One way of closing the review of this book is by seeing the three endorsements that the book has received. The first is from Ajit Balakrishnan, founder Redifff.com who says,
Professor Appadurai applies the tools of anthropology and points out that the modern world of financial derivatives …operate in a marketplace of promises…This book would be useful for the business analysts and economists who seek to understand the underpinnings of our modern, financialized (sic) world.
The second comes from Rajiv Lall, MD and CEO of IDFC Bank, who says, ‘Drawing on the writings of Durkheim, Mauss and Weber….An invigorative read—erudite and crisp’.
The third comes from Shiv Visvanathan, Professor and Vice Dean, Centre for the Study of Science, Society and Sustainability, Jindal School of Government and Public Policy, who says, ‘Building on the twin traditions of Mauss/Austin…keeps its word, its promise of a classical analysis of the economic collapse of 2008’.
If one were to read these three descriptions, they are divided totally by what they saw in the book but united by singular lack of agreement on what the book is about. Perhaps Appadurai has set out to prove Elie Yuran’s argument which says, ‘economics being a discipline is entirely about the uses to which money can be put—to amass goods, power, status, security—and never why human beings want money itself’ (p. 59). The answer is in the bit which says to amass goods, power, status, security and the urge to be recognised as rich. Appadurai wants to understand the mystery about ‘how money comes to be an end in itself, a bottomless magnet for human desire’. To put it charitably, it is not an argument for making money an end in itself, for it cannot be proven.

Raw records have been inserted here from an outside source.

-- ==== Sys2Proof/Machine/Core.lean ====
section
/-! DEFINITION. The machine as the host sees it. -/

def Sys2Proof.core : Host.Core :=
  { State := Sys2Proof.Machine.State
    Fault := Sys2Proof.Machine.Fault
    Refusal := Sys2Proof.Machine.Refusal
    step := Sys2Proof.Machine.step
    reset := Sys2Proof.Machine.State.reset }
end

The ideal person to write a review of this book would be Noam Chomsky. It would be most interesting to read what he has to say. This book is about Appadurai rehashing old ideas and relying purely on ideas of others which have little relevance today, especially for the banking and finance sector. It is a book about nothing and Appadurai is banking on words to impress the readers with derivative arguments from every source that is available to him.